| EXERCISE INPUT |

=== Section Start ===

-- ==== Sys2Proof/Machine/Fetch.lean ====
section
/-! DEFINITION. Fetching: the code region, execute permission, what a fetch can meet, and which words a core and a pending prefix admit (R289 to R293, R314). -/

namespace Sys2Proof.Machine

/-- What a read of the code region meets (R289). -/
inductive Fetched where
  | word (w : Nat)
  | bound
  | service (v : Service)
  | code (c : Nat)
  | poison
  | shape (t : Nat)
  | later
  deriving DecidableEq, Repr

namespace State

/-- Whether n bytes at an address lie in the code region (R291). -/
def inCode (s : State) (va n : Nat) : Bool := decide (s.core.cbase.toNat ≤ va) && decide (va + n ≤ s.core.cbase.toNat + s.core.clim)

/-- The sector of a Birsar core's first-level cache that a read of code hits (R201, R292), its own or one of its pool: one that was filled with execute permission, since the cache keeps no translations. -/
def codeHit (s : State) (va : Nat) : Option Sector × State :=
  if s.coreNo < 16384 ∧ inWindow va = false then
    match (s.l1Find s.coreNo s.owner va).filter (·.exec) with
    | some e => (some e, s)
    | none => s.l1Pooled s.coreNo s.owner va true
  else (none, s)

/-- Read n bytes of code (R289, R292): through the first-level cache as a far load does, and else translated with execute permission. -/
def readCode (s : State) (va n : Nat) : Fetched × State :=
  if ¬ s.inCode va n then (.bound, s)
  else match s.codeHit va with
    | (some e, s) =>
      let k := e.pa + (va - e.va)
      (if s.poisoned k n then .poison else .word (s.natAt k n), s)
    | (none, s) => match s.locate s.coreNo s.owner va n .exec with
      | (.service v, s) => (.service v, s)
      | (.later, s) => (.later, s)
      | (.code c k, s) => (.code c, s.logCode s.coreNo s.owner va k c)
      | (.at k repl, s) =>
        match s.hostOwns k with
        | some p => (.later, s.askHost p (lineStart k) false)
        | none =>
        if s.poisoned k n then (.poison, s)
        else if s.tagAt k ≠ 0 then (.shape (s.tagAt k).toNat, s)
        else (.word (s.natAt k n), if inWindow va then s else s.fillSector s.coreNo s.owner va k repl true)

/-- How a read of code that gives no word ends (R289): with PC pc, at the address va. -/
def fetchTrap (s : State) (f : Fetched) (va : Nat) (pc : BitVec 57) : State :=
  match f with
  | .word _ => s
  | .bound => s.trapAt 0x02 0 s.core.cbase pc
  | .service v => s.drained fun s => s.blockAt s.owner va v false 0 s.ctx.pc none none
  | .code c => s.trapAt 0x0C (Machine.word va) (Machine.word c) pc
  | .poison => s.trapAt 0x0D (Machine.word va) 0 pc
  | .shape t => s.trapAt 0x09 (Machine.word va) (Machine.word t) pc
  | .later => s.await (.again 0)

/-- The fetch at PC. -/
def fetch (s : State) : Fetched × State := s.readCode s.ctx.pc.toNat 4

end State

/-- The major opcode of a word (R285). -/
def majorOf (w : Nat) : Nat := bits w 6 2

/-- A word that this kind of core has not (R290): VMEM, VARITH, VFP, VMASK, MATRIX and ENGINE on a memory core, MEMCORE on a Birsar core. -/
def absentOn (core w : Nat) : Bool :=
  if isMc core then [0x02, 0x11, 0x12, 0x13, 0x14, 0x15].contains (majorOf w) else majorOf w == 0x16

/-- The majors that a prefix may qualify (R314): VMEM, VARITH, VFP, MATRIX. -/
def qualifiable (w : Nat) : Bool := [0x02, 0x11, 0x12, 0x14].contains (majorOf w)

end Sys2Proof.Machine
end

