/-- A device write of a word with its tag; a word that was no VAL word is written as a fill. -/
def putWord (s : State) (k : Nat) (w : Word) (t : BitVec 2) : State :=
  let bs := offsets (toBytes 8 w.toNat)
  (s.shadowHost deviceCore k bs).arrive deviceCore 0 k bs (if t = 0 ∧ s.serialTag k = 0 then none else some t) (decide (t = 0))

def putWords (s : State) (l : List (Nat × Nat)) (va : Nat) (ws : List Word) : State :=
  ((List.range ws.length).zip ws).foldl (fun s e => s.putWord (spotOf l (va + 8 * e.1)) e.2 0) s

def getWords (s : State) (l : List (Nat × Nat)) (va n : Nat) : List Word := (List.range n).map (fun i => s.wordAt (spotOf l (va + 8 * i)))

/-- Copy n bytes of store into an owner's pages, tags with them. -/
def copyOut (s : State) (l : List (Nat × Nat)) (va k n : Nat) : State :=
  (List.range (n / 8)).foldl (fun s i => s.putWord (spotOf l (va + 8 * i)) (s.wordAt (k + 8 * i)) (s.tagAt (k + 8 * i))) s

/-- And back. -/
def copyIn (s : State) (l : List (Nat × Nat)) (va k n : Nat) : State :=
  (List.range (n / 8)).foldl (fun s i => (s.setWord (k + 8 * i) (s.wordAt (spotOf l (va + 8 * i)))).setTag (k + 8 * i) (s.tagAt (spotOf l (va + 8 * i)))) s

/-! ## A core at its stop (R189, R418) -/

/-- The contexts that a core holds, with their slots. -/
def residents (s : State) (core : Nat) : List (Nat × Ctx) :=
  (List.range 4).filterMap (fun k => match s.slotOf core k with | .busy c => some (k, c) | _ => none)

/-- A context that must first receive a response or a status, complete a BX4 acceptance, or finish a port read whose words it has (R188, R189, R385). -/
def outstanding (c : Ctx) : Bool :=
  !c.loads.isEmpty || finishes c.wait || match c.wait with
  | .far _ => true
  | .response _ _ _ => true
  | .remote _ => true
  | .own _ _ _ _ _ _ => true
  | _ => false

/-- Started matrix commands complete (R189, R136). -/
def finishMatrix (s : State) (core : Nat) : State :=
  ((s.getCore core).matq.filter (·.started)).foldl (fun s _ => s.matComplete core) s

/-- The copy engine finishes its current 4 KiB page (R189, R136). -/
def finishPage (s : State) (core : Nat) : Nat → State
  | 0 => s
  | n + 1 =>
    match (s.getCore core).copyq with
    | [] => s
    | c :: _ => if c.pageEnd then (s.setHead core { c with pages := c.pages.filter (fun e => !e.2.1) }).releaseLines else (s.engineStep core).finishPage core n

def pageFinished (s : State) (core : Nat) : Bool :=
  match (s.getCore core).copyq with
  | [] => true
  | c :: _ => c.pageEnd

/-- A drawn item not yet read in goes back to the head of its ring, or of its core's pinned list; a tethered instar to its core's list, where it still stands (R174). What the slot's read waited for no longer concerns it. -/
def undraw (s : State) (core slot : Nat) : State :=
  match s.slotOf core slot with
  | .drawn i d =>
    let o := s.coreOwner core
    let p := match i with
      | .task _ _ p _ => p
      | .instar n dd _ => ((s.getInstar { owner := o, die := dd, slot := n }).map (·.prio)).getD 0
    let tethered := match i with
      | .instar n dd _ => ((s.getInstar { owner := o, die := dd, slot := n }).bind (·.tethered)).isSome
      | _ => false
    let s := (s.forget (core * 4 + slot)).setSlot core slot (.empty 0)
    if tethered then s else (State.placeOne (s.setRing o d p ({ item := i, spot := none } :: s.queued o d p)) o d p).2.2
  | .empty _ => s.forget (core * 4 + slot)
  | .busy _ => s

def undrawAll (s : State) (core : Nat) : State := [3, 2, 1, 0].foldl (fun s k => s.undraw core k) s

/-- Every combining entry of a core drains; one that needs service stops its context, which leaves the ring (R344). -/
def drainCore (s : State) (core : Nat) : State :=
  match s.drainList core (s.getCore core).combining with
  | (.ok _, s) => s
  | (.error (e, v), s) => s.asSlot core e.slot fun s => s.blockOther e v

/-- Whether every store that contexts of a core issued has become visible. -/
def coreStored (s : State) (core : Nat) : Bool := (List.range 4).all (fun k => s.storesDone core k 7)

/-- A context that leaves a core for good or for a cocoon: its arrivals at .co, .qd and .die instances are withdrawn, and it is a member of none (R190). -/
def leaveBars (s : State) (core slot : Nat) : State :=
  { s with barriers := (s.barriers.map (fun b =>
      if b.members.contains (core, slot) then { b with members := b.members.erase (core, slot), count := if b.scope ≤ 3 then b.count - 1 else b.count } else b)).filter (fun b => decide (0 < b.count)) }

/-- The core's slots are empty. -/
def emptyCore (s : State) (core : Nat) : State :=
  let c := s.getCore core
  s.setCore core { c with slots := Vector.replicate 4 (.empty 0), stays := false }

/-! ## A gang's cocoon (R192, R385) -/

/-- The slots a core claims. -/
def claimed (s : State) (core : Nat) : List Nat := (List.range 64).filter (fun n => s.claims core n)

/-- The first addresses of the pages of a core's cocoon. -/
def cocoonPages (base slots scratch : Nat) : List Nat :=
  (List.range 5).map (fun i => base + 4096 * i) ++ (List.range 8).map (fun i => base + 0x8000 + 4096 * i) ++ (List.range slots).map (fun i => base + 0x10000 + 4096 * i)
    ++ (List.range (scratch / 4096)).map (fun i => base + 0x50000 + 4096 * i) ++ [base + 0x128000, base + 0x129000]

/-- A saved matrix command's two words (R385). -/
def matWords (m : MatCmd) : List Word :=
  [word (m.word % 2 ^ 32 * 2 ^ 32 + (m.fmt % 16 + m.rnd % 8 * 16 + bit m.sat * 128) * 2 ^ 24), word m.va]

/-- The 1 KiB of a core's header (R192). -/
def coreHeader (s : State) (f : Flight) (g m core : Nat) : List Word :=
  let c := s.getCore core
  let l := s.residents core
  let port (p : Nat) : List Word := (((c.rx.toList.getD p []).map PortWord.value) ++ List.replicate 16 0).take 16
  let shut (p : Nat) : Nat := bit (c.closed.toList.getD p false)
  let matq := (c.matq.map matWords).flatten
  let prog := c.copyq.map copyProgress
  [word (f.num * 2 ^ 32 + core * 2 ^ 18 + g % 64 * 2 ^ 12 + m * 2 ^ 6 + (l.map (fun e => 2 ^ e.1)).sum), word (c.mwt * 2 ^ 28 + c.cbanks), word ((s.claimed core).map (2 ^ ·)).sum]
    ++ (prog ++ List.replicate 4 0).take 4 ++ [word g] ++ (matq ++ List.replicate 8 0).take 8 ++ (List.range 4).flatMap port
    ++ [word ((List.range 4).map (fun p => (c.rx.toList.getD p []).length * 2 ^ (8 * p) + shut p * 2 ^ (32 + p))).sum] ++ List.replicate 47 0

/-- The ties of a core (what its cocoon does not hold). -/
def coreTies (s : State) (core n : Nat) : List Tie :=
  let c := s.getCore core
  let tie (what index : Nat) (key : Option Key) (co slot : Nat) : Tie := { cocoon := n, what := what, index := index, key := key, core := co, slot := slot }
  ((List.range c.copyq.length).zip c.copyq).map (fun e => tie 0 e.1 e.2.key e.2.home e.2.ring) ++
  ((List.range c.matq.length).zip c.matq).map (fun e => tie 1 e.1 e.2.key e.2.home e.2.ring) ++
  (s.residents core).filterMap (fun e => match e.2.wait with
    | .mwait m _ => some (tie 6 e.1 none core m)
    | .bar i _ => (s.barriers.find? (fun b => b.id == i && decide (4 ≤ b.scope))).map (fun b => tie 2 e.1 none core b.id)
    | _ => none) ++
  (List.range 4).flatMap (fun p => let ws := c.rx.toList.getD p []
    ((List.range ws.length).zip ws).filterMap (fun e => if e.2.closing then some (tie 5 (16 * p + e.1) none core 0) else none)) ++
  [tie 3 ((s.claimed core).map (2 ^ ·)).sum none core 0]

/-- Write a core's cocoon. -/
def writeCocoon (s : State) (f : Flight) (g m core : Nat) (l : List (Nat × Nat)) (base : Nat) : State :=
  let c := s.getCore core
  let os := s.claimed core
  let s := s.putWords l base (s.coreHeader f g m core)
  let s := (s.residents core).foldl (fun s e => s.putWords l (base + 0x400 + e.1 * 0x1100) (ctxWords s f.owner e.2)) s
  let s := s.copyOut l (base + 0x8000) (accKey core 0 0) 32768
  let s := ((List.range os.length).zip os).foldl (fun s e => s.copyOut l (base + 0x10000 + 4096 * e.1) (slotKey (quadOf core) e.2 0) 4096) s
  let s := s.copyOut l (base + 0x50000) (sramKey core 0) (scratchSize core c)
  let q := s.getQuad (quadOf core)
  let s := s.putWords l (base + 0x128000) ((List.range 64).map (fun n => if s.claims core n then SMap.get 0 q.elems n else 0))
  let s := ((List.range c.matq.length).zip c.matq).foldl (fun s e =>
    let hs := e.2.headers
    s.putWords l (base + 0x128200 + 0x400 * e.1) ((List.range (hs.length / 4)).map (fun i =>
      word ((hs.getD (4 * i) 0).toNat + (hs.getD (4 * i + 1) 0).toNat * 2 ^ 16 + (hs.getD (4 * i + 2) 0).toNat * 2 ^ 32 + (hs.getD (4 * i + 3) 0).toNat * 2 ^ 48)))) s
  ((List.range c.copyq.length).zip c.copyq).foldl (fun s e => s.putWords l (base + 0x129200 + 0x40 * e.1) (copyWords e.2)) s

/-- The pages of a core's contexts are written (R170), and none of its slots waits for a reply any more. -/
def leavePages (s : State) (core : Nat) : State :=
  let s := (s.residents core).foldl (fun s e => s.writePage core ((s.getCore core).pages.toList.getD e.1 0) e.2) s
  (List.range 4).foldl (fun s k => s.forget (core * 4 + k)) s

/-- A saved or lost core is left with no context, no queued command, no claim and no received word; its copy engine waits for no reply any more (R187). -/
def clearCore (s : State) (core : Nat) : State :=
  let s := (List.range 4).foldl (fun s k => s.leaveBars core k) ((s.leavePages core).forget (engineUnit core))
  let s := (s.setClaims core 4 (s.claimed core)).emptyCore core
  let c := s.getCore core
  s.setCore core { c with rx := Vector.replicate 4 [], closed := Vector.replicate 4 false, matq := [], copyq := [] }

/-! ## A gang's return (R193, R386) -/

/-- A matrix command from its saved words and headers. -/
def wordsMat (w0 w1 : Word) (headers : List Word) (ring flight : Nat) : Option MatCmd :=
  let p := wbits w0 31 24
  let b : MatCmd := { op := 0, slotA := 64, slotB := 64, acc := 8, addr := w1.toNat, va := w1.toNat, fmt := p % 16, rnd := p / 16 % 8, sat := p / 128 % 2 == 1, ring := ring, flight := flight,
                      word := wbits w0 63 32, headers := [], started := false, recheck := false }
  match decode (wbits w0 63 32) with
  | .ok (.mload sa _) => some { b with op := 2, slotA := sa }
  | .ok (.mldw sa _) => some { b with op := 3, slotA := sa, recheck := true }
  | .ok (.mmul ac sa slb) => some { b with op := 4, acc := ac, slotA := sa, slotB := slb, headers := if p % 16 = 5 then headers else [] }
  | .ok (.mzero ac) => some { b with op := 5, acc := ac }
  | .ok (.mstore ac _) => some { b with op := 6, acc := ac }
  | _ => none

/-- The core that takes the place of an old one (R193). -/
def newCore (f : Flight) (old : Nat) : Option Nat :=
  (f.cocoons.find? (fun c => c.2.2.1 == old)).bind (fun c => (f.groups.getD c.1 [])[c.2.1]?)

/-- A destination word under the new placement: core numbers of the old one in this package are replaced. -/
def moveDest (s : State) (f : Flight) (e : Word) : Word :=
  if wbits e 63 63 = 1 ∧ wbits e 62 61 = 0 ∧ wbits e 60 48 = s.pkgNum then
    match newCore f (wbits e 17 4) with
    | some n => word (e.toNat - wbits e 17 4 * 16 + n * 16)
    | none => e
  else e

/-- A restored context, its PDEST moved, and what its wait was. -/
def restoredCtx (s : State) (f : Flight) (slot cocoon : Nat) (ws : List Word) : Ctx :=
  let c := wordsCtx ws
  let c := { c with evcell := cellOf s.evals c.evc }
  let d := ws.getD 3 0
  let mask := ((f.ties.find? (fun t => t.cocoon == cocoon && t.what == 6 && t.index == slot)).map (·.slot)).getD 0
  { c with pdest := c.pdest.map (s.moveDest f),
           wait := if wbits (ws.getD 2 0) 63 60 = 3 then .mwait mask (if d = BitVec.allOnes 64 then none else some d.toNat) else Wait.ready }

/-- A saved arrival is added again, or stands where it was counted (R190). -/
def restoreBar (s : State) (f : Flight) (core slot cocoon : Nat) (ws : List Word) : State :=
  if wbits (ws.getD 2 0) 63 60 ≠ 5 then s
  else
    let d := ws.getD 3 0
    let sc := wbits d 58 56
    let n := wbits d 26 0
    if sc ≤ 3 then
      let name := f.num
      let place := barPlace core sc
      let id := match s.findBar sc name place with | some b => b.id | none => s.nextBar
      ((s.setWait core slot (.bar id sc)).barArrive sc name place n [(core, slot)]).2
    else
      match f.ties.find? (fun t => t.cocoon == cocoon && t.what == 2 && t.index == slot) with
      | some t =>
        if s.barriers.any (fun b => b.id == t.slot) then
          let s := s.setWait core slot (.bar t.slot sc)
          { s with barriers := s.barriers.map (fun b => if b.id = t.slot then { b with members := b.members ++ [(core, slot)] } else b) }
        else s.setWait core slot .barDone
      | none => s.setWait core slot .barDone

/-- Where saved cells and parked instars of a scratchpad go. -/
def moveKey (old new k : Nat) : Nat := if sramKey old 0 ≤ k ∧ k < sramKey old 2097152 then k - sramKey old 0 + sramKey new 0 else k

/-- Bring one core's cocoon back (R193). -/
def readCocoon (s : State) (f : Flight) (core cocoon : Nat) (l : List (Nat × Nat)) (base : Nat) : State :=
  let h := s.getWords l base 128
  let split := h.getD 1 0
  let mask := (h.getD 2 0).toNat
  let os := (List.range 64).filter (fun n => bits mask n n == 1)
  let occ := (h.getD 80 0).toNat
  let ring (what q : Nat) : Option Tie := f.ties.find? (fun t => t.cocoon == cocoon && t.what == what && t.index == q)
  let port (p : Nat) : List PortWord := (List.range (bits occ (8 * p + 4) (8 * p))).map (fun i => ({ value := h.getD (16 + 16 * p + i) 0, closing := (ring 5 (16 * p + i)).isSome } : PortWord))
  let copyq := (List.range 4).filterMap (fun q =>
    let prog := h.getD (3 + q) 0
    if wbits prog 63 63 = 0 then none
    else
      let c := wordsCopy (s.getWords l (base + 0x129200 + 0x40 * q) 8) prog
      let t := ring 0 q
      let home := ((t.bind (fun t => newCore f t.core)).getD core)
      some { c with owner := f.owner, flight := f.num, key := t.bind (·.key), home := home, ring := (t.map (·.slot)).getD c.ring, visible := 0 })
  let hdr (q : Nat) : List Word := (s.getWords l (base + 0x128200 + 0x400 * q) 128).flatMap (fun w => (List.range 4).map (fun i => word (wbits w (16 * i + 15) (16 * i))))
  let matq := (List.range 4).filterMap (fun q => wordsMat (h.getD (8 + 2 * q) 0) (h.getD (9 + 2 * q) 0) (hdr q) ((ring 1 q).map (·.slot) |>.getD 4) f.num
    |>.map (fun m => { m with key := (ring 1 q).bind (·.key), home := ((ring 1 q).bind (fun t => newCore f t.core)).getD core }))
  let c := s.getCore core
  let s := s.setCore core { c with mwt := wbits split 31 28, cbanks := cbanksOf split, l1 := [], rx := Vector.ofFn (fun p : Fin 4 => port p.val),
                                   closed := Vector.ofFn (fun p : Fin 4 => bits occ (32 + p.val) (32 + p.val) == 1), matq := matq, copyq := copyq }
  let s := s.copyIn l (base + 0x50000) (sramKey core 0) (scratchSize core (s.getCore core))
  let s := s.setClaims core (core % 4) os
  let s := ((List.range os.length).zip os).foldl (fun s e => (s.setElem core e.2 (s.wordAt (spotOf l (base + 0x128000 + 8 * e.2)))).copyIn l (base + 0x10000 + 4096 * e.1) (slotKey (quadOf core) e.2 0) 4096) s
  let s := s.copyIn l (base + 0x8000) (accKey core 0 0) 32768
  (List.range 4).foldl (fun s k =>
    if bits (h.getD 0 0).toNat k k = 0 then s
    else
      let ws := s.getWords l (base + 0x400 + k * 0x1100) 544
      let x := s.restoredCtx f k cocoon ws
      let s := s.setSlot core k (.busy x)
      s.restoreBar f core k cocoon ws) s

=== Section End ===

| ABOUT THIS EXERCISE |
State the number of lines in the listing above that include "finishes", and add nothing else.

| WRITTEN SOLUTION |
2